**Activity**:
In the data below, find every line with the word "whenNot" and copy it.

**Supplied data**:
theorem State.Wf.ring {r ring} (h : s.Wf) : (s.ring r ring).Wf := .dbSum <| .dbSignal <| .set h

theorem State.Wf.ringHost {b} (h : s.Wf) : (s.ringHost b).Wf := .ring h

theorem State.Wf.post {r} (h : s.Wf) : (s.post r).Wf := .ite (.set <| .bump h) (.set <| .setWord <| .setWord <| .setWord <| .setWord h)

theorem State.Wf.logDecision {g b c} (h : s.Wf) : (s.logDecision g b c).Wf := .set <| .set h

theorem State.Wf.sendDecision {g b c} (h : s.Wf) : (s.sendDecision g b c).Wf := .sendGroup <| .logDecision h

theorem State.Wf.decideVote {p c} (h : s.Wf) : (s.decideVote p c).Wf := .ite h (.setPart (.sendDecision h) { h.part with })

theorem State.Wf.voteAbandon {p} (h : s.Wf) : (s.voteAbandon p).Wf := .ite h (.ite (.decideVote h) (.sendDev h))

theorem State.Wf.noteCause {p cause} (h : s.Wf) : (s.noteCause p cause).Wf := by
  unfold State.noteCause
  split
  exacts [.set h, .set <| .set h, .set h, .set h, .set h]

theorem State.Wf.beginAbandon {p a} (h : s.Wf) : (s.beginAbandon p a).Wf := by
  unfold State.beginAbandon
  extract_lets
  split
  · split
    exacts [.ite (.noteCause <| .setPart h { h.part with }) (.setPart h { h.part with }), .setPart h { h.part with }]
  · exact h
  · exact .noteCause <| .whenNot (.keep <| .setPart h { h.part with }) fun h => .voteAbandon h

/-- The step ends in a case split over the written state, which the kernel would evaluate on comparing the definition with its body:
the function that the split asks is made a variable first. -/
theorem State.Wf.coreFaultAs {c e pc f unit cls aunit stop} (h : s.Wf) : (s.coreFaultAs c e pc f unit cls aunit stop).Wf := by
  obtain ⟨F, hF⟩ : ∃ F, F = @State.coreFaultAs := ⟨_, rfl⟩
  obtain ⟨part, hpart⟩ : ∃ f, f = @State.partOf := ⟨_, rfl⟩
  rw [← hF]
  delta State.coreFaultAs at hF
  rw [← hpart] at hF
  subst hF
  beta_reduce
  extract_lets _ _ _ _ _ s1 _ s2 _ s3
  have h1 : s1.Wf := .ite (.set h) (.set <| .set <| .set <| .set <| .set <| .set <| .set h)
  have h2 : s2.Wf := .post h1
  have h3 : s3.Wf := .setCore h2 (.keep (.core h2))
  split
  · exact .beginAbandon h3
  · exact h3

theorem State.Wf.coreFault {c e pc f} (h : s.Wf) : (s.coreFault c e pc f).Wf := by
  unfold State.coreFault
  extract_lets
  split
  exacts [.modPart (.coreFaultAs h) .keep, .coreFaultAs h]

theorem State.Wf.hostWrite {a n v} (h : s.Wf) : (s.hostWrite a n v).Wf := .count { h with host := wf_smPoke _ _ _ _ h.host }

theorem State.Wf.hostWriteList {a l} (h : s.Wf) : (s.hostWriteList a l).Wf := .count { h with host := wf_smPokeList _ _ _ h.host }

end Sys2Proof.Machine
end

section
/-!
SUPPORT. The invariant through the operations of stack memory and shared buffers (Memory).
-/
namespace Sys2Proof.Machine
open Sys2Proof Sys2Proof.Spec
variable {s t : State}

theorem State.Wf.stackRuns {t} (h : s.Wf) : (s.stackRuns t).Wf := .setStack (.set h) { h.stack with refNext := rfl }

theorem State.Wf.traffic {w inStack write a n} (h : s.Wf) : (s.traffic w inStack write a n).Wf := by
  unfold State.traffic
  split
  exacts [.foldl h fun _ _ h => .setStack h { h.stack with queue := sorted_smPut h.stack.queue }, h]

theorem State.Wf.account {p i n} (h : s.Wf) : (s.account p i n).Wf := by
  unfold State.account
  split
  exacts [.setPart h { h.part with acc := (length_setNth _ _ _).trans h.part.acc }, h]

theorem State.Wf.enterCE {t ln sym} (h : s.Wf) : (s.enterCE t ln sym).Wf := by
  unfold State.enterCE
  extract_lets
  split
  · exact .set <| .set <| .set <| .set <| .set <| .when (.bump h) fun h => .post <| .set h
  · split
    · exact .setStack (.set <| .set <| .set <| .set <| .set <| .when (.bump h) fun h => .post <| .set h)
        (.keep <| .stack <| .when (.bump h) fun h => .post <| .set h)
    · split
      · exact .setStack (.set <| .set <| .set <| .set <| .set <| .when (.bump h) fun h => .post <| .set h)
          (.keep <| .stack <| .when (.bump h) fun h => .post <| .set h)
      · exact .count <| .when (.bump h) fun h => .post <| .set h

theorem State.Wf.poisonShared {w r g dpa pch} (h : s.Wf) : (s.poisonShared w r g dpa pch).Wf :=
  .ringHost <|
    .post <|
      .foldl
        (.whenNot
          (.setGranule { h with
            ecc := smWf_smDrop _ _ _ _ h.ecc
            metaFlip := smWf_smDrop _ _ _ _ h.metaFlip
            flipped := smWf_smDrop _ _ _ _ h.flipped })
          fun h => by split; exacts [.set <| .set <| .set h, .set h])
        fun _ _ h => .ite (.setPart h { h.part with }) (.ite h (.setPart h { h.part with }))

theorem State.Wf.uncorrectable {w ln} (h : s.Wf) : (s.uncorrectable w ln).Wf :=
  .ite h
    (by
      split
      · exact .poisonShared <| .when (.post <| .bump <| .eccWith (.setGranule h) fun h => smWf_smErase _ _ _ h.ecc) fun h => .count h
      · exact .when (.post <| .bump <| .eccWith (.setGranule h) fun h => smWf_smErase _ _ _ h.ecc) fun h => .count h)

theorem State.Wf.hostLine {ln v} (h : s.Wf) : (s.hostLine ln v).Wf :=
  .setGranule { h with
    mem := wf_smPoke _ _ _ _ h.mem
    ecc := smWf_smErase _ _ _ h.ecc
    metaFlip := smWf_smErase _ _ _ h.metaFlip
    flipped := smWf_smErase _ _ _ h.flipped }

theorem State.Wf.snoop {w ln} (h : s.Wf) : (s.snoop w ln).Wf :=
  .ite
    (by
      split
      · rename_i _ e
        exact .hostLine <| .keep <| .of2 e (.freeChoice h)
      · rename_i _ e
        exact .of2 e (.freeChoice h)) h

theorem State.Wf.readLine {w ln} (h : s.Wf) : (s.readLine w ln).2.Wf := by
  unfold State.readLine
  split
  · exact .ite2 (.snoop h)
      (.ite2 (.snoop h)
        (by
          extract_lets
          split
          · exact .snoop h
          · exact .enterCE <| .snoop h
          · exact .uncorrectable <| .snoop h
          · exact .ite2 (.uncorrectable <| .freeChoice <| .snoop h) (.keep <| .freeChoice <| .snoop h)))
  · exact h

theorem State.Wf.readLines {w ln n} (h : s.Wf) : (s.readLines w ln n).2.2.Wf := by
  induction n with
  | zero => exact h
  | succ n ih =>
    unfold State.readLines
    split
    rename_i e1
    split
    rename_i e2
    have h2 := State.Wf.of2 e2 (.readLine <| .of3 e1 ih)
    split
    exacts [h2, h2]

theorem State.Wf.readBytes {w a n} (h : s.Wf) : (s.readBytes w a n).2.2.Wf := .ite3 h (.readLines h)

theorem State.Wf.flipData {w t ln} (h : s.Wf) : (s.flipData w t ln).Wf :=
  .ite
    (.ite
      (.linesWith (.metaFlipWith (.bump <| .set h) fun h => smWf_smPut _ _ _ _ h.metaFlip)
        fun h => ⟨wf_smPoke _ _ _ _ h.mem, h.ecc, h.metaFlip, smWf_smPut _ _ _ _ h.flipped⟩)
      (.eccWith (.metaFlipWith (.bump <| .set h) fun h => smWf_smPut _ _ _ _ h.metaFlip) fun h => smWf_smPut _ _ _ _ h.ecc)) h

theorem State.Wf.unread {g} (h : s.Wf) : (s.unread g).Wf := { h with }

theorem State.Wf.writeLineWith {w ln full has put} (hput : ∀ m, Memory.wf m = true → Memory.wf (put m) = true) (h : s.Wf) :
    (s.writeLineWith w ln full has put).Wf := by
  unfold State.writeLineWith
  split
  · extract_lets _ s1 _ poke _ _ syms
    have h1 : s1.Wf := .unread <| .whenNot h fun h => .snoop h
    have hpoke {s : State} (h : s.Wf) : (poke s).Wf :=
      .setGranule <| .linesWith h fun h => ⟨hput _ h.mem, smWf_smErase _ _ _ h.ecc, smWf_smErase _ _ _ h.metaFlip, by
        split
        exacts [h.flipped, smWf_smPut _ _ _ _ h.flipped]⟩
    refine .flipData (.ite (.setGranule <| hpoke h1) <| .ite (hpoke <| .memWith h1 fun h => wf_smPoke _ _ _ _ h.mem) <| .ite h1 ?_)
    rcases syms with _ | ⟨sym, _ | ⟨sym', _ | _⟩⟩
    · exact hpoke h1
    · exact hpoke <| .whenNot h1 fun h => .enterCE h
    · exact .uncorrectable h1
    · exact .ite (.uncorrectable <| .freeChoice h1) (hpoke <| .memWith (.freeChoice h1) fun h => wf_smPoke _ _ _ _ h.mem)
  · exact { h with mem := hput _ h.mem }

theorem State.Wf.writeLinePart {w ln b0 n v} (h : s.Wf) : (s.writeLinePart w ln b0 n v).Wf :=
  .writeLineWith (fun _ => wf_smPoke _ _ _ _) h

theorem State.Wf.writeRaw {w a n v} (h : s.Wf) : (s.writeRaw w a n v).Wf := .ite h (.foldl h fun _ _ h => .writeLinePart h)

theorem State.Wf.openGranule {g} (h : s.Wf) : (s.openGranule g).Wf := by
  unfold State.openGranule
  split
  exacts [.setGranule h, h]

theorem State.Wf.sealGranule {g crc} (h : s.Wf) : (s.sealGranule g crc).Wf := by
  unfold State.sealGranule
  split
  exacts [.setGranule <| .csumBadWith (.ite (.bump <| .set h) h) fun h => sorted_smErase h.csumBad, h]

theorem State.Wf.sealStored {g} (h : s.Wf) : (s.sealStored g).Wf := .ite h (.sealGranule h)

theorem State.Wf.writeOpen {w a n v} (h : s.Wf) : (s.writeOpen w a n v).Wf := .ite h (.foldl (.writeRaw h) fun _ _ h => .openGranule h)

theorem State.Wf.writeSealing {w a n v} (h : s.Wf) : (s.writeSealing w a n v).Wf :=
  .ite h (.foldl h fun _ _ h => .ite (.sealGranule <| .writeRaw h) (.openGranule <| .writeRaw h))

theorem State.Wf.csumLineRecord {w g} (h : s.Wf) : (s.csumLineRecord w g).Wf := by
  unfold State.csumLineRecord
  split
  · exact .post { h with csumBad := sorted_map h.csumBad fun e => by split <;> rfl }
  · exact h

theorem State.Wf.checkGranule {w unchecked g data} (h : s.Wf) : (s.checkGranule w unchecked g data).2.Wf := by
  unfold State.checkGranule
  extract_lets
  split
  exacts [h, h, .ite2 (.csumLineRecord h) (by split; exacts [.poisonShared <| .csumLineRecord h, .csumLineRecord h])]

theorem State.Wf.makeRoom {rc ln} (h : s.Wf) : (s.makeRoom rc ln).2.Wf := .ite2 h (.freeBelow (n := 8) h)

theorem sorted_makeRoom {rc rc' : SMap (Line × Bool)} {ln : Nat} (e : s.makeRoom rc ln = (rc', t)) (h : Map.sorted rc = true) :
    Map.sorted rc' = true := by
  unfold State.makeRoom at e
  extract_lets at e
  split at e
  · cases e
    exact h
  · cases e
    exact sorted_smErase h

theorem State.Wf.cachedLine {w c ln} (h : s.Wf) : (s.cachedLine w c ln).2.Wf := by
  unfold State.cachedLine
  split
  · exact .readLine h
  · rename_i c
    split
    · exact .count h
    · split
      rename_i e1
      extract_lets s1 s2
      have h2 : s2.Wf := .count <| .traffic <| .of2 e1 (.readLine h)
      split
      rename_i e2
      exact .modCore (.of2 e2 (.makeRoom h2)) fun hk => { hk with rc := sorted_smInsert <| sorted_makeRoom e2 (CoreSt.Wf.core h2).rc }

theorem State.Wf.runAhead {w c p ln} (h : s.Wf) : (s.runAhead w c p ln).Wf := by
  unfold State.runAhead
  split
  · exact .ite
      (by
        split
        · rename_i _ e
          exact .cachedLine <| .of2 e (.freeChoice h)
        · rename_i _ e
          exact .of2 e (.freeChoice h)) h
  · exact h

theorem State.Wf.granuleData {w c ln n} (h : s.Wf) : (s.granuleData w c ln n).2.2.Wf := by
  induction n with
  | zero => exact h
  | succ n ih =>
    unfold State.granuleData
    split
    rename_i e1
    split
    rename_i e2
    have h2 := State.Wf.of2 e2 (.cachedLine <| .of3 e1 ih)
    split
    exacts [h2, h2]

theorem State.Wf.computeGranule {w inStack unchecked c g} (h : s.Wf) : (s.computeGranule w inStack unchecked c g).2.2.Wf := by
  unfold State.computeGranule
  split
  · refine .ite3 h ?_
    extract_lets s1
    have h1 : s1.Wf := .whenNot h fun h => .traffic h
    split
    rename_i e1
    split
    · exact .of3 e1 (.granuleData h1)
    · split
      all_goals
        rename_i e2
        exact .of2 e2 (.checkGranule <| .of3 e1 (.granuleData h1))
  · exact .ite3 h h
  · exact h

theorem State.Wf.computeGranules {w inStack unchecked c gs} (h : s.Wf) : (s.computeGranules w inStack unchecked c gs).2.2.Wf := by
  induction gs generalizing s with
  | nil => exact h
  | cons g gs ih => exact ih (.computeGranule h)

theorem State.Wf.updateCache {c a n v} (h : s.Wf) : (s.updateCache c a n v).Wf :=
  .setCore h { h.core with
    rc := sorted_map h.core.rc fun e => by
      extract_lets
      split <;> rfl }

end Sys2Proof.Machine
end

section
/-!
SUPPORT. The invariant through the operations of the fetch and the frame of an Axver row (Fetch).
-/
namespace Sys2Proof.Machine
open Sys2Proof Sys2Proof.Spec
variable {s t : State}

theorem State.Wf.setX {c r v} (h : s.Wf) : (s.setX c r v).Wf :=
  .ite h (.setCore h { h.core with x := (length_setNth _ _ _).trans h.core.x })

theorem State.Wf.setPc {c a} (h : s.Wf) : (s.setPc c a).Wf := .setCore h { h.core with }

theorem State.Wf.next {c} (h : s.Wf) : (s.next c).Wf := .setPc h

theorem State.Wf.flag {c fl} (h : s.Wf) : (s.flag c fl).Wf := .ite h (.setWord h)

theorem State.Wf.holdCode {c g v} (h : s.Wf) : (s.holdCode c g v).Wf := .setCore h { h.core with }

theorem State.Wf.prefetchCode {c p g} (h : s.Wf) : (s.prefetchCode c p g).Wf := by
  refine .ite h ?_
  split
  · rename_i e
    have h1 := State.Wf.of2 e (.freeChoice h)
    split
    · rename_i e'
      exact .holdCode <| .of3 e' (.computeGranule h1)
    · exact h1
  · rename_i e
    exact .of2 e (.freeChoice h)

theorem State.Wf.fetch {c p} (h : s.Wf) : (s.fetch c p).2.Wf := by
  refine .ite2 h ?_
  split
  · exact h
  · split
    iterate 2
      · split
        rename_i e
        have h1 := State.Wf.of3 e (.computeGranule h)
        split
        · exact h1
        · dsimp only
          exact .prefetchCode <| .holdCode h1
    · exact h

theorem State.Wf.scalarFault {c code addr stack} (h : s.Wf) : (s.scalarFault c code addr stack).Wf := .coreFault h

theorem Keeps.axRow {c op legal f} (hf : ∀ p w s, State.Wf s → (f p w s).Wf) : Keeps s (s.axRow c op legal f) := by
  unfold State.axRow
  split
  · exact .stay
  · split
    · rename_i _ e
      exact .ok fun h => .coreFault <| .of2 e (.fetch h)
    · rename_i _ e
      exact .ite .stay (.ite (.ok fun h => hf _ _ _ (.of2 e (.fetch h))) (.ok fun h => .scalarFault <| .of2 e (.fetch h)))

end Sys2Proof.Machine
end

section
/-!
SUPPORT. The invariant through the operations of the scalar unit (Scalar).
-/
namespace Sys2Proof.Machine
open Sys2Proof Sys2Proof.Spec
variable {s t : State}

theorem Keeps.axOp {c op legal f} : Keeps s (s.axOp c op legal f) := .axRow fun _ _ _ h => .next <| .setX <| .flag h

theorem Keeps.axImm {c op legal f} : Keeps s (s.axImm c op legal f) := .axRow fun _ _ _ h => .next <| .setX h

theorem Keeps.execAxAdd {c} : Keeps s (execAxAdd c s) := .axOp

theorem Keeps.execAxSub {c} : Keeps s (execAxSub c s) := .axOp

theorem Keeps.execAxAnd {c} : Keeps s (execAxAnd c s) := .axOp

theorem Keeps.execAxOr {c} : Keeps s (execAxOr c s) := .axOp

theorem Keeps.execAxXor {c} : Keeps s (execAxXor c s) := .axOp

theorem Keeps.execAxSll {c} : Keeps s (execAxSll c s) := .axOp

theorem Keeps.execAxSrl {c} : Keeps s (execAxSrl c s) := .axOp

theorem Keeps.execAxSra {c} : Keeps s (execAxSra c s) := .axOp

theorem Keeps.execAxSlt {c} : Keeps s (execAxSlt c s) := .axOp

theorem Keeps.execAxSltu {c} : Keeps s (execAxSltu c s) := .axOp

theorem Keeps.execAxMul {c} : Keeps s (execAxMul c s) := .axOp

theorem Keeps.execAxMulh {c} : Keeps s (execAxMulh c s) := .axOp

theorem Keeps.execAxMulhu {c} : Keeps s (execAxMulhu c s) := .axOp

theorem Keeps.execAxDiv {c} : Keeps s (execAxDiv c s) := .axOp

theorem Keeps.execAxDivu {c} : Keeps s (execAxDivu c s) := .axOp

theorem Keeps.execAxRem {c} : Keeps s (execAxRem c s) := .axOp

theorem Keeps.execAxRemu {c} : Keeps s (execAxRemu c s) := .axOp

theorem Keeps.execAxMin {c} : Keeps s (execAxMin c s) := .axOp

theorem Keeps.execAxMax {c} : Keeps s (execAxMax c s) := .axOp

theorem Keeps.execAxMinu {c} : Keeps s (execAxMinu c s) := .axOp

theorem Keeps.execAxMaxu {c} : Keeps s (execAxMaxu c s) := .axOp

theorem Keeps.execAxClz {c} : Keeps s (execAxClz c s) := .axOp

theorem Keeps.execAxPopc {c} : Keeps s (execAxPopc c s) := .axOp

theorem Keeps.execAxSel {c} : Keeps s (execAxSel c s) := .axOp

theorem Keeps.execAxAddi {c} : Keeps s (execAxAddi c s) := .axImm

**Solution for this exercise**:
  · exact .noteCause <| .whenNot (.keep <| .setPart h { h.part with }) fun h => .voteAbandon h
        (.whenNot
    have h1 : s1.Wf := .unread <| .whenNot h fun h => .snoop h
    · exact hpoke <| .whenNot h1 fun h => .enterCE h
    have h1 : s1.Wf := .whenNot h fun h => .traffic h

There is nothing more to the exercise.